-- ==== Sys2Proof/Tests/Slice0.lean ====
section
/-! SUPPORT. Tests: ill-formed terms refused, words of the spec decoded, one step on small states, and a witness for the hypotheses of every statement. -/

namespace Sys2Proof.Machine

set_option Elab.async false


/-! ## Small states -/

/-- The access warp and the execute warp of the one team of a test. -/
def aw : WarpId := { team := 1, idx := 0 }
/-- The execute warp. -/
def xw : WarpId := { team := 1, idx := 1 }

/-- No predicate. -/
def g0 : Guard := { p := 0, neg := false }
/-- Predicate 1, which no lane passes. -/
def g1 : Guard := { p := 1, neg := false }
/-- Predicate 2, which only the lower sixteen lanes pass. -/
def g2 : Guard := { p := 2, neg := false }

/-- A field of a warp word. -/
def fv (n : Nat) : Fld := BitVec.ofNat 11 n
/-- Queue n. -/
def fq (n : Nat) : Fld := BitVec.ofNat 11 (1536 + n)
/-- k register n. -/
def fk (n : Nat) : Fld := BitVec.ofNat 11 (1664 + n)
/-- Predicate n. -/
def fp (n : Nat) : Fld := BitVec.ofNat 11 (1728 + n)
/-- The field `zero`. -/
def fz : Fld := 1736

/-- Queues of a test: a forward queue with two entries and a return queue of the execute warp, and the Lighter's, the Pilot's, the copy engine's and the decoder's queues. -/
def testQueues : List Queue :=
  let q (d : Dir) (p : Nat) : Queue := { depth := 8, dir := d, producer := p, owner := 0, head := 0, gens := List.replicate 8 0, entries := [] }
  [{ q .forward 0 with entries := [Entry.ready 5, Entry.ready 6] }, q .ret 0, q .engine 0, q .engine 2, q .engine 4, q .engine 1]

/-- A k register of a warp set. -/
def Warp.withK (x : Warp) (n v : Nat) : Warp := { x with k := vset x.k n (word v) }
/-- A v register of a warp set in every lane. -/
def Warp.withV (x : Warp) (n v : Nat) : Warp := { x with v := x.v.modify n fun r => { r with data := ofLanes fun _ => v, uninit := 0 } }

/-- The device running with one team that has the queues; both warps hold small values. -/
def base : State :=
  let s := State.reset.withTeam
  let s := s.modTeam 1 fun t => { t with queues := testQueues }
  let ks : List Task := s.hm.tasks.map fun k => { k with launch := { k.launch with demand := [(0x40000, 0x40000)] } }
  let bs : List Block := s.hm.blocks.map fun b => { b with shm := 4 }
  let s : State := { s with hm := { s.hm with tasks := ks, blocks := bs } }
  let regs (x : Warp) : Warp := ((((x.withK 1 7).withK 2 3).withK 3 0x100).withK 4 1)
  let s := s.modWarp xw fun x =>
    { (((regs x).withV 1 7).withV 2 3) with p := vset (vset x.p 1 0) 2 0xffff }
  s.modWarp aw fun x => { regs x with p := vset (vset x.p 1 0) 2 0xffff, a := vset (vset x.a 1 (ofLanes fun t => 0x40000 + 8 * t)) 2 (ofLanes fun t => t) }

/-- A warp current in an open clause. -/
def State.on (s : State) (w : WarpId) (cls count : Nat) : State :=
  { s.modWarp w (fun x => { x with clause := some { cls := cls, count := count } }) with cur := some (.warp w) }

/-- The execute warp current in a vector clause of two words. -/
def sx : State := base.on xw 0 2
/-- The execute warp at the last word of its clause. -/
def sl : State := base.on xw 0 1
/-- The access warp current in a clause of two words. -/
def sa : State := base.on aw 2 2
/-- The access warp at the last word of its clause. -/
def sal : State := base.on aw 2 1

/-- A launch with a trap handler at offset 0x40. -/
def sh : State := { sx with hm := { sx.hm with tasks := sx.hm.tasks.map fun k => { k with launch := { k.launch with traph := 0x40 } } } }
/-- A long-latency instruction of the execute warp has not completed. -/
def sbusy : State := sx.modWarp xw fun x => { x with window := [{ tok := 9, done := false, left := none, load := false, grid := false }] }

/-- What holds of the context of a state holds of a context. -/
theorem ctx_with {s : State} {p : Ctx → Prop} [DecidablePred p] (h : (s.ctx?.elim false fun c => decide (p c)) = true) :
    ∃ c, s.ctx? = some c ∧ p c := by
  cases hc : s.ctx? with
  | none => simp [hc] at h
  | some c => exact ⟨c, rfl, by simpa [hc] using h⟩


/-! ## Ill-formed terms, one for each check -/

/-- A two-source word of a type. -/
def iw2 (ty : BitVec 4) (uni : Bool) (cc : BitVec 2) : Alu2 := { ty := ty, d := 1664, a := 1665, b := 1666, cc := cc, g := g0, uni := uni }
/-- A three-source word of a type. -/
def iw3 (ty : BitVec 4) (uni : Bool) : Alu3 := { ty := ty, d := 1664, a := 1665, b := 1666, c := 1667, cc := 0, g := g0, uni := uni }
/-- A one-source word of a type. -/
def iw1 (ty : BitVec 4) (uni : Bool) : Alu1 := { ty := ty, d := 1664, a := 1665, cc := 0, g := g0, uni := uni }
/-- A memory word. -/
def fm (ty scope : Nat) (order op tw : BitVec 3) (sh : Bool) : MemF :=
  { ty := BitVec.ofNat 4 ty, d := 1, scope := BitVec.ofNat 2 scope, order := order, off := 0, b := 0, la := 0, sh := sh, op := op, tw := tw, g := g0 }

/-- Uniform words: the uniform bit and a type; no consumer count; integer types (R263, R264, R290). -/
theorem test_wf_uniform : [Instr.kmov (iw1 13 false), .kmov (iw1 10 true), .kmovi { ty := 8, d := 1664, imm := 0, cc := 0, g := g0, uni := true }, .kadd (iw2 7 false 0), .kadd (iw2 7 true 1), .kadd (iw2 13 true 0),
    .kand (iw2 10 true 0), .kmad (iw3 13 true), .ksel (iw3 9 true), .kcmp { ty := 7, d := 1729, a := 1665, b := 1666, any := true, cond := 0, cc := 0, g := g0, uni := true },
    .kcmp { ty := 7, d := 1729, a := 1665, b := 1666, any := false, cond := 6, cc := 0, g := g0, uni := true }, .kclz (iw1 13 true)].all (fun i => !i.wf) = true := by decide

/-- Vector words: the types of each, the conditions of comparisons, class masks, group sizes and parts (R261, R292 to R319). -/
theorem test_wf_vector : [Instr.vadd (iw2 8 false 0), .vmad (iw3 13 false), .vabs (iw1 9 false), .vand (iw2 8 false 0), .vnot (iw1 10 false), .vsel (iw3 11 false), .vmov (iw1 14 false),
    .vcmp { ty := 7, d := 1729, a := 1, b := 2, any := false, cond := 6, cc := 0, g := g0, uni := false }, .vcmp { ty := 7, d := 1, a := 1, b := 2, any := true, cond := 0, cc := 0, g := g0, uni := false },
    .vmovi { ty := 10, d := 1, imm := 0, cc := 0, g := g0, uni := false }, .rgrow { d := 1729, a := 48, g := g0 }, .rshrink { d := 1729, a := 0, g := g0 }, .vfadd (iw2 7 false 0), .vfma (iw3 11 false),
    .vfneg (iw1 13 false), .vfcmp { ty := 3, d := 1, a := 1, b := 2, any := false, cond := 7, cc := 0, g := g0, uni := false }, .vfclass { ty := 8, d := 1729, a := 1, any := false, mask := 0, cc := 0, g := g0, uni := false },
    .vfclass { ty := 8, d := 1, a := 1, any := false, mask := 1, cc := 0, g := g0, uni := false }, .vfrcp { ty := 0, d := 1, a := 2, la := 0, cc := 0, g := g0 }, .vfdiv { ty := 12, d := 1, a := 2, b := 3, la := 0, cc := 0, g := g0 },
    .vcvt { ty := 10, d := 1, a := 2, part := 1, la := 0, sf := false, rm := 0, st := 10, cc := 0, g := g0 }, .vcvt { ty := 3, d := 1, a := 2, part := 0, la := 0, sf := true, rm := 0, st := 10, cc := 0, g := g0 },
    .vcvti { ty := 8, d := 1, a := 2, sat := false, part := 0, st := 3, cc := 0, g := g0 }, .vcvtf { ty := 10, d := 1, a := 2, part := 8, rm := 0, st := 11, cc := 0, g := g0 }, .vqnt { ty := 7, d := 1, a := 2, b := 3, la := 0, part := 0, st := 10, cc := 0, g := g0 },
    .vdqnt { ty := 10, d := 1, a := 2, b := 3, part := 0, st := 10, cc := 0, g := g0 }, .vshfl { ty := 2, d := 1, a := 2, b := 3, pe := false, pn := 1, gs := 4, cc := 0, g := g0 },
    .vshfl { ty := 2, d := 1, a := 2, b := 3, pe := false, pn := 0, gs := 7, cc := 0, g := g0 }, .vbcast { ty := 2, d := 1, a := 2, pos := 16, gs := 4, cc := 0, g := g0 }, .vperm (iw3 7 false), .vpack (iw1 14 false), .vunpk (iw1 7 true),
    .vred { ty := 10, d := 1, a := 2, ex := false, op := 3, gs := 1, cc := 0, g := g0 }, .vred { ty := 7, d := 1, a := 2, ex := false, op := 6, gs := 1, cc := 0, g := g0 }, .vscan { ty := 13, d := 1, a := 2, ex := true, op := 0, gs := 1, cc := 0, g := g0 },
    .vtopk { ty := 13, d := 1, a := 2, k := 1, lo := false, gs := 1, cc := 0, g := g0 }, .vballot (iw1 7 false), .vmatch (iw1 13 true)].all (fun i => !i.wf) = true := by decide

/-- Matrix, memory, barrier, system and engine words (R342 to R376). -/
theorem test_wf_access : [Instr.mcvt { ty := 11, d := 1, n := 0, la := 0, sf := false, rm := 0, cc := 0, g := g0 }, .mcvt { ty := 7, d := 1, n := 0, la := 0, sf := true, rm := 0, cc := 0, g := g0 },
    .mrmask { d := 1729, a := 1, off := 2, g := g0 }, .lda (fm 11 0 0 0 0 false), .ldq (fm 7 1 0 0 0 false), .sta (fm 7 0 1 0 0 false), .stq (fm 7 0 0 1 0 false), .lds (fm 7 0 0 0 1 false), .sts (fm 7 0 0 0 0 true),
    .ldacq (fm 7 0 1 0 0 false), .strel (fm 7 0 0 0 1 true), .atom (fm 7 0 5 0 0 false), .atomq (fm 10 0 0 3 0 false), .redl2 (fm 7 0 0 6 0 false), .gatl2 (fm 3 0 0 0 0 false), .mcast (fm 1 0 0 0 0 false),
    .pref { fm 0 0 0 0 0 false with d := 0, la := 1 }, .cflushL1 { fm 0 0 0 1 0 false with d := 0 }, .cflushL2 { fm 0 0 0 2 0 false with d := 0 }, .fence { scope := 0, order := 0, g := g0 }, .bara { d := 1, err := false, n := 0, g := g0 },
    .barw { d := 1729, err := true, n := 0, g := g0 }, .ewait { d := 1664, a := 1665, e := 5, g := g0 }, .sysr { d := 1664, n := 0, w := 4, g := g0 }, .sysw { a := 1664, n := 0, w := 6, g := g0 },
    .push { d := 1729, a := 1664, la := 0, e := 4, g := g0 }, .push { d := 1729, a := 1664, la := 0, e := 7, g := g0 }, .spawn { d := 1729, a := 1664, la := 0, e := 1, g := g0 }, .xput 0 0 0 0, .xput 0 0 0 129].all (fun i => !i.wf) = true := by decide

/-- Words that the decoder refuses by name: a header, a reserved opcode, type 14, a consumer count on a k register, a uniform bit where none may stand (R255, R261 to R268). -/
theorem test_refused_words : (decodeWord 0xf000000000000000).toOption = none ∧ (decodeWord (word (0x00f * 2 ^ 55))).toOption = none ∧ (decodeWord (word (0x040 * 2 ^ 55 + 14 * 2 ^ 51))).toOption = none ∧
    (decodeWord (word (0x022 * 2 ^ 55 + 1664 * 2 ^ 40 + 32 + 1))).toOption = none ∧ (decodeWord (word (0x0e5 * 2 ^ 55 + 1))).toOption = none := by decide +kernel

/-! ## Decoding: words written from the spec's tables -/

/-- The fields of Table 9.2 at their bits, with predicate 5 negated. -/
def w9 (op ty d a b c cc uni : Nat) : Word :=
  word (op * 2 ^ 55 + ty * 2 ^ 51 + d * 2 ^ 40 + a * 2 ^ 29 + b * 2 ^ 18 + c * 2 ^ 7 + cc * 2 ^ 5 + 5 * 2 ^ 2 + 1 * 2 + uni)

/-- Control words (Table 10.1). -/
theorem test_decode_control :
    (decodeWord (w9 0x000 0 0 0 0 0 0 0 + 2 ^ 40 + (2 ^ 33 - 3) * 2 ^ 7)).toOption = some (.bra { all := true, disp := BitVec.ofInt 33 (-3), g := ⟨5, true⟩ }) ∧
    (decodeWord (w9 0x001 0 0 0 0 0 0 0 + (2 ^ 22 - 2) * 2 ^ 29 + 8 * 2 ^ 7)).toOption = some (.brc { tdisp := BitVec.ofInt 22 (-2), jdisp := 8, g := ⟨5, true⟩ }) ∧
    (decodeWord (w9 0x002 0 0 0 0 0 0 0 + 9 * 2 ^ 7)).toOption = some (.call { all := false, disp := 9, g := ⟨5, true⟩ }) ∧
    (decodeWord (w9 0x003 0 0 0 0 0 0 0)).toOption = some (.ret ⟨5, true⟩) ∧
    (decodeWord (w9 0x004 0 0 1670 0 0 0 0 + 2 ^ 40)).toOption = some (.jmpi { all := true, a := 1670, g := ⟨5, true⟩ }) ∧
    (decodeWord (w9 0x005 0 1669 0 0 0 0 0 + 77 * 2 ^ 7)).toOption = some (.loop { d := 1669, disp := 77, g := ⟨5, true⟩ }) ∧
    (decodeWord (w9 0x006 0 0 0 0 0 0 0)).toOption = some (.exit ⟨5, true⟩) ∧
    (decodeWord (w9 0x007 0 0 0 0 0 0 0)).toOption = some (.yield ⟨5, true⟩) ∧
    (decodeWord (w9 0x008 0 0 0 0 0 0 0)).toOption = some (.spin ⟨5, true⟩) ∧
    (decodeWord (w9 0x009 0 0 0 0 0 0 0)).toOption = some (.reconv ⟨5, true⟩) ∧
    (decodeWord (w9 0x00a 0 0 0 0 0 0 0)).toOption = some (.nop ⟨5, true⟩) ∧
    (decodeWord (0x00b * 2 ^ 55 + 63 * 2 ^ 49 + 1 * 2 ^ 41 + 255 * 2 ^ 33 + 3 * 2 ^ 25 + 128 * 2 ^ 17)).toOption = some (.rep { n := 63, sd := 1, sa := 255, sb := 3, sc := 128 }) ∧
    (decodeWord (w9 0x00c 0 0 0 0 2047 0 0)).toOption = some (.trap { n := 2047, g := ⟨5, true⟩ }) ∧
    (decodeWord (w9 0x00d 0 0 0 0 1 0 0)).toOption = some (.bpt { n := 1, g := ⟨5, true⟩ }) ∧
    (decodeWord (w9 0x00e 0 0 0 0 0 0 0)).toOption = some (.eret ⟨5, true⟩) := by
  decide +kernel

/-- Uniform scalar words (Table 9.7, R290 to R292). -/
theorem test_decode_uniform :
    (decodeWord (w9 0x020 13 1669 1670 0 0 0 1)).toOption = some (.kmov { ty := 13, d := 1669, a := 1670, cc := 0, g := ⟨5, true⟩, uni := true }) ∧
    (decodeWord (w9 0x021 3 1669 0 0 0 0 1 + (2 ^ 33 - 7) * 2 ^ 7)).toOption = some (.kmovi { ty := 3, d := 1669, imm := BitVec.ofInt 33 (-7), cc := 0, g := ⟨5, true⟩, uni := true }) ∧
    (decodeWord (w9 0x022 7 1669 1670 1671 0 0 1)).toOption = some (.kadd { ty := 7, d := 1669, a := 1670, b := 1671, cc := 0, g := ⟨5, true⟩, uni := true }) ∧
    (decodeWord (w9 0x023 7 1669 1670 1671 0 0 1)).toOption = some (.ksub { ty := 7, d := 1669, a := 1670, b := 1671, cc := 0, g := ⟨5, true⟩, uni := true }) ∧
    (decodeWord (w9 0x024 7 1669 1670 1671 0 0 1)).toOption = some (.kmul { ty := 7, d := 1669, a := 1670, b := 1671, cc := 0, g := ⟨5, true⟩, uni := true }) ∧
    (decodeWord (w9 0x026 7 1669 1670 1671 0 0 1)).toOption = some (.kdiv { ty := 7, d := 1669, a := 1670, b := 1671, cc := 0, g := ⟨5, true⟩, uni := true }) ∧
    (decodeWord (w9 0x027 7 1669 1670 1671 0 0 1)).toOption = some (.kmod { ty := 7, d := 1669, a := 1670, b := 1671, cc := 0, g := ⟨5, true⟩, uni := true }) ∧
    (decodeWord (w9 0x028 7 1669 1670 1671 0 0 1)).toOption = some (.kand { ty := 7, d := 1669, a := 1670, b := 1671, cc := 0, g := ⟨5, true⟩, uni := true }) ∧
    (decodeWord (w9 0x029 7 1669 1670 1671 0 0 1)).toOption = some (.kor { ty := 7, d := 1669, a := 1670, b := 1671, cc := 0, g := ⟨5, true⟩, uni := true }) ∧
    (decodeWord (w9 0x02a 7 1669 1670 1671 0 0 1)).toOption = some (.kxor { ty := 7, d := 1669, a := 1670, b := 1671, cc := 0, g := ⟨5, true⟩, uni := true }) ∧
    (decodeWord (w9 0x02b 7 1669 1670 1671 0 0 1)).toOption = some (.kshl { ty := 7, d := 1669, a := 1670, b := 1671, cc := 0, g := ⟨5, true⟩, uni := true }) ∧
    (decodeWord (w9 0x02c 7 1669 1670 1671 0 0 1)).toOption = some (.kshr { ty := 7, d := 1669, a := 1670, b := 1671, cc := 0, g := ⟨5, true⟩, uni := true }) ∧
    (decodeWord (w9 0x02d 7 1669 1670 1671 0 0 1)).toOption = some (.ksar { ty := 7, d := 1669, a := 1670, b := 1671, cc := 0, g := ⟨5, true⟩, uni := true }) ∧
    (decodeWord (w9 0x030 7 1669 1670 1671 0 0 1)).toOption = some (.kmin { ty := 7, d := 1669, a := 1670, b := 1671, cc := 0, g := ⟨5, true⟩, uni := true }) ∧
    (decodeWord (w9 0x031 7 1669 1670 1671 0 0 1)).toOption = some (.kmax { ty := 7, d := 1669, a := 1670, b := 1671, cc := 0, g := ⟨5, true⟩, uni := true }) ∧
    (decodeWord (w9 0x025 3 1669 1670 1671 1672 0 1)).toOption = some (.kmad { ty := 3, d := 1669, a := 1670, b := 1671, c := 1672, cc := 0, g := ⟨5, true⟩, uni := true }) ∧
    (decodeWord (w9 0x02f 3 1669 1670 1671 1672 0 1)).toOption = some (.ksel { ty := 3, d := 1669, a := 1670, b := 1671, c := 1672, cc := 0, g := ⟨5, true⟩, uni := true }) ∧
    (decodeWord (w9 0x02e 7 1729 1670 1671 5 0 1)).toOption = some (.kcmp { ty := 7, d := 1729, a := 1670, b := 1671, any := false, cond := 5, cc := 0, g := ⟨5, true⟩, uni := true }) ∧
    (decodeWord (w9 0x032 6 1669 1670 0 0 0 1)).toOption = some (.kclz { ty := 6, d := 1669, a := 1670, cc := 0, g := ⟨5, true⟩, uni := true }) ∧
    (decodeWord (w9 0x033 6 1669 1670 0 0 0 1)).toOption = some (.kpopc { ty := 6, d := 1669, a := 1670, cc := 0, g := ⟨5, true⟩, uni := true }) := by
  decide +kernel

________________________

### TO DO
What is the number of lines above that hold the word "decide"? Answer with that number alone.

### THE ANSWER
7